Donald Trump’ın ikinci kez başkan seçildikten sonra izlediği politikalar ABD dış politikasının realizme kaydığı yönünde değerlendirmelere yol açtı. ABD dış politikasındaki gelişmelerin realizm değil, ABD iç siyasetindeki kültür savaşının bir uzantısı olduğunu düşünüyorum. Daha önce bu platformda değerli hocam Ersin Kalaycıoğlu, kültür savaşı (kulturkampf) kavramını ABD iç siyasetini analiz etmek için önemli bir anahtar olarak ortaya koymuştu.

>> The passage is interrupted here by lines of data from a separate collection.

-- ==== Sys2Proof/Certificates/Slice0/Obligations.lean ====
section
/-! DEFINITION. The statements for the provers. -/

open Sys2Proof Sys2Proof.Machine

/-- For every command c, queue rest and state s: the step of s with c at the front of its queue is the effect of c on s
with the rest of the queue. With an empty queue and an unclocked Truss the step leaves the state (log entry 1). (spec/95_what_each_step_holds.md) -/
def Obligations.StepRunsTheFrontCommand : Prop :=
  (∀ (c : Instr) (rest : List Instr) (s : State), step { s with pending := c :: rest } = exec c { s with pending := rest }) ∧
  (∀ s : State, s.pending = [] → s.trussRuns = false → step s = .next s)

/-- State.reset: every register address reads the value of its table row, 0 where no row covers it, the default quotas of
R46 in CWY_QUOTAn, and ABT_ID the step 2; no image is loaded; the load waits in the boot ROM; PD0 alone is on; no
command waits. That every unlisted byte of memory reads 0 is the model's choice (log entry 40). (R10, R35, R48) -/
def Obligations.ResetLeavesEveryRegisterAtItsResetValue : Prop :=
  (∀ a, State.reset.reg a = (regReset a).toNat) ∧ (∀ n : Fin 15, regReset (Reg.CWY_QUOTA n) = BitVec.ofNat 32 (quotaDefault n)) ∧
  State.reset.get Fld.ABT_ID_STEP = 2 ∧ (∀ a, State.reset.memB a = 0) ∧ State.reset.img = [] ∧ State.reset.load.stage = .boot ∧
  State.reset.pwr.domains = 1 ∧ State.reset.pending = [] ∧ State.reset.isSealed = false

/-- State.reset holds sixteen channels, twelve links and the other units in their numbers, and its memory, register file
and ports are in canonical form. (spec/00_scope.md) -/
def Obligations.ResetIsShapedAndCanonical : Prop :=
  State.reset.shaped = true ∧ State.reset.canonical = true

/-- From every state whose memory lists addresses strictly rising with no byte of 0, a step that answers a next state
answers one whose memory has that form: whatever the command, its masters, addresses, lengths and data. (spec/01_site_and_period.md, spec/17_power_states_and_supply.md) -/
def Obligations.StepKeepsMemoryCanonical : Prop :=
  ∀ s t : State, Memory.wf s.mem = true → step s = .next t → Memory.wf t.mem = true

/-- For every command and state the effect leaves the queue as it was, so that a step on a queue with a command at its
front leaves the rest of that queue. (spec/95_what_each_step_holds.md) -/
def Obligations.CommandsNeverTouchTheQueue : Prop :=
  (∀ (c : Instr) (s t : State), exec c s = .next t → t.pending = s.pending) ∧
  (∀ (c : Instr) (rest : List Instr) (s t : State), s.pending = c :: rest → step s = .next t → t.pending = rest)

/-- Every command answers a next state in every state, except a register write, a read or a forbidden read in the block
0x4012_0000, whose registers the spec does not describe; and a permitted access there refuses as qspRegister. (R12, R14, R44, R48) -/
def Obligations.CommandsCompleteOutsideQsp : Prop :=
  (∀ (c : Instr) (s : State),
    (∀ m a n v, c = .registerWrite m a n v → a.toNat / 0x10000 ≠ 0x4012) → (∀ m a, c = .rcRead m a → a.toNat / 0x10000 ≠ 0x4012) →
    (∀ m a n f, c = .forbiddenRead m a n f → a.toNat / 0x10000 ≠ 0x4012) → ∃ t, exec c s = .next t) ∧
  (∀ (s : State) (m : Master) (a : Word), a.toNat / 0x10000 = 0x4012 → s.masterLive m = true → s.accessOk m a.toNat 4 false = true →
    exec (.rcRead m a) s = .refused .qspRegister)

/-- Every command leaves every byte of memory, except those that store: register writes, held accesses of an aborted entry
to sleep, the image load and its release, resets and power or supply events, the vehicle-link descriptors, the CAN
ring, Pylon's boot element, the outputs and results of its commands, and a report of memory that ECC could not
correct. (R44, R78, R509, R574, R702, R705, R758, R801) -/
def Obligations.MemoryChangesOnlyByItsWriters : Prop :=
  ∀ (c : Instr) (s t : State), exec c s = .next t →
    (match c with
     | .registerWrite .. | .vinFailure | .gndLoss | .vbatLoss | .deviceReset _ | .sectionStreamed | .ramInitDone .. | .bootElementVerify
     | .lastGaspEnd .. | .v2gtpRx .. | .v2gtpTx _ | .canDmaCopy _ | .outDelayExpiry | .doubleFaultReset | .entryCheckpoint _
     | .wakeRestreamDone .. | .watchdogExpiry | .firmwareReset .. | .housekeepingRound .. | .randomBytes | .hash | .aesGcm | .keyGenerate
     | .devidKeys | .sign | .keyAgreement | .kemDecapsulate | .kemEncapsulate | .attestationReport | .pylonCommandDone | .faultReport .. => True
     | _ => SameMem s t)

/-- By a running master, an access that is not allowed (accessOk): a read or a fetch answers 0, a write has no effect;
CWY_VIOL of the master rises by one, stopping at 0xFFFF, CWY_VADDR takes the address, and no other register and no
memory changes. (R44) -/
def Obligations.ForbiddenAccessesAreCounted : Prop :=
  ∀ (s : State) (m : Master) (a : Word), s.masterLive m = true →
  (∀ (n : Nat) (v : BitVec 64), s.accessOk m a.toNat n true = false →
    Completes (.registerWrite m a n v) s (fun t => t.get (Fld.CWY_VIOL_COUNT m) = min 65535 (s.get (Fld.CWY_VIOL_COUNT m) + 1) ∧
      t.get (Fld.CWY_VADDR_ADDR m) = a.toNat ∧ SameRegs s t [Reg.CWY_VIOL m, Reg.CWY_VADDR m] ∧ SameMem s t)) ∧
  (∀ (n : Nat) (fetch : Bool), s.accessOk m a.toNat n false = false →
    Completes (.forbiddenRead m a n fetch) s (fun t => t.rdata = 0 ∧
      t.get (Fld.CWY_VIOL_COUNT m) = min 65535 (s.get (Fld.CWY_VIOL_COUNT m) + 1) ∧
      t.get (Fld.CWY_VADDR_ADDR m) = a.toNat ∧ SameRegs s t [Reg.CWY_VIOL m, Reg.CWY_VADDR m] ∧ SameMem s t)) ∧
  (s.accessOk m a.toNat 4 false = false →
    Completes (.rcRead m a) s (fun t => t.rdata = 0 ∧
      t.get (Fld.CWY_VIOL_COUNT m) = min 65535 (s.get (Fld.CWY_VIOL_COUNT m) + 1) ∧
      t.get (Fld.CWY_VADDR_ADDR m) = a.toNat ∧ SameRegs s t [Reg.CWY_VIOL m, Reg.CWY_VADDR m] ∧ SameMem s t))

/-- A write of n bytes that the map allows, to SRAM, DRAM or the Abutment store in a powered block: byte i of the value
stands at address a + i, every other byte of memory, every register and all else of the state are as before. (R8, R44, R49, R802) -/
def Obligations.AllowedWritesStoreTheirBytes : Prop :=
  ∀ (s : State) (m : Master) (a : Word) (n : Nat) (v : BitVec 64), s.masterLive m = true → s.accessOk m a.toNat n true = true →
    s.blockOn a.toNat = true → blockOf a.toNat ≠ some .reg →
    Completes (.registerWrite m a n v) s (fun t =>
      (∀ i, i < n → t.memB (a.toNat + i) = BitVec.ofNat 8 (v.toNat / 256 ^ i)) ∧
      (∀ b, b < a.toNat ∨ a.toNat + n ≤ b → t.memB b = s.memB b) ∧ t = { s with mem := t.mem })

/-- A permitted 32-bit write of a register whose block has no command of its own, here the Causeway block, acts on each
field of the row by its code: RW takes the bits, RWL takes them before the seal and keeps its value after it, W1C
clears and W1S sets the bits written 1, and RO and RC fields keep their value; no other register, no memory and
nothing else changes. (R12, R15) -/
def Obligations.WritesActFieldByFieldOnTheirCode : Prop :=
  ∀ (s : State) (m : Master) (a : Word) (v : BitVec 64) (r : RegDesc), a.toNat / 0x10000 = 0x4000 → s.takes m a.toNat = true →
    findReg a.toNat = some r →
    Completes (.registerWrite m a 4 v) s (fun t =>
      (∀ f ∈ r.fields, t.get ⟨a.toNat, f.lo, f.w⟩ =
        (match f.acc with
         | .rw => fieldOf v.toNat f.lo f.w
         | .rwl => if s.isSealed then s.get ⟨a.toNat, f.lo, f.w⟩ else fieldOf v.toNat f.lo f.w
         | .w1c => mclr (s.get ⟨a.toNat, f.lo, f.w⟩) (fieldOf v.toNat f.lo f.w)
         | .w1s => s.get ⟨a.toNat, f.lo, f.w⟩ ||| fieldOf v.toNat f.lo f.w
         | _ => s.get ⟨a.toNat, f.lo, f.w⟩)) ∧ SameRegs s t [a.toNat] ∧ OnlyRegs s t)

Uluslararası ilişkilerde ülkelerin dış politika davranışları genel olarak iki temel yaklaşım çerçevesinde ele alınır. Bunlardan birincisi olan Realizm, devletlerin güvenliklerini ve etkilerini en üst düzeye çıkarmak için pragmatik davrandığını; güç ve çıkar maksimizasyonunun esas olduğunu ve uluslararası sistemin anarşik bir doğası olduğunu vurgular. Öte yandan İdealizm, değerlere, uluslararası iş birliğine ve kurumların barışı ve demokrasiyi teşvik etmedeki rolüne odaklanır. 2. Dünya Savaşı sonrası Amerikan dış politikası Realizm ve İdealizm arasında gidip gelmiş, stratejik çıkarlara ve küresel koşullara bağlı olarak her ikisinin de unsurlarını harmanlamıştır. Donald Trump’ın ikinci kez başkan seçildikten sonra izlediği politikalar ABD dış politikasının realizme kaydığı yönünde değerlendirmelere yol açtı. ABD dış politikasındaki gelişmelerin realizm değil, ABD iç siyasetindeki kültür savaşının bir uzantısı olduğunu düşünüyorum. Daha önce bu platformda değerli hocam Ersin Kalaycıoğlu, kültür savaşı (kulturkampf) kavramını ABD iç siyasetini analiz etmek için önemli bir anahtar olarak ortaya koymuştu. (1)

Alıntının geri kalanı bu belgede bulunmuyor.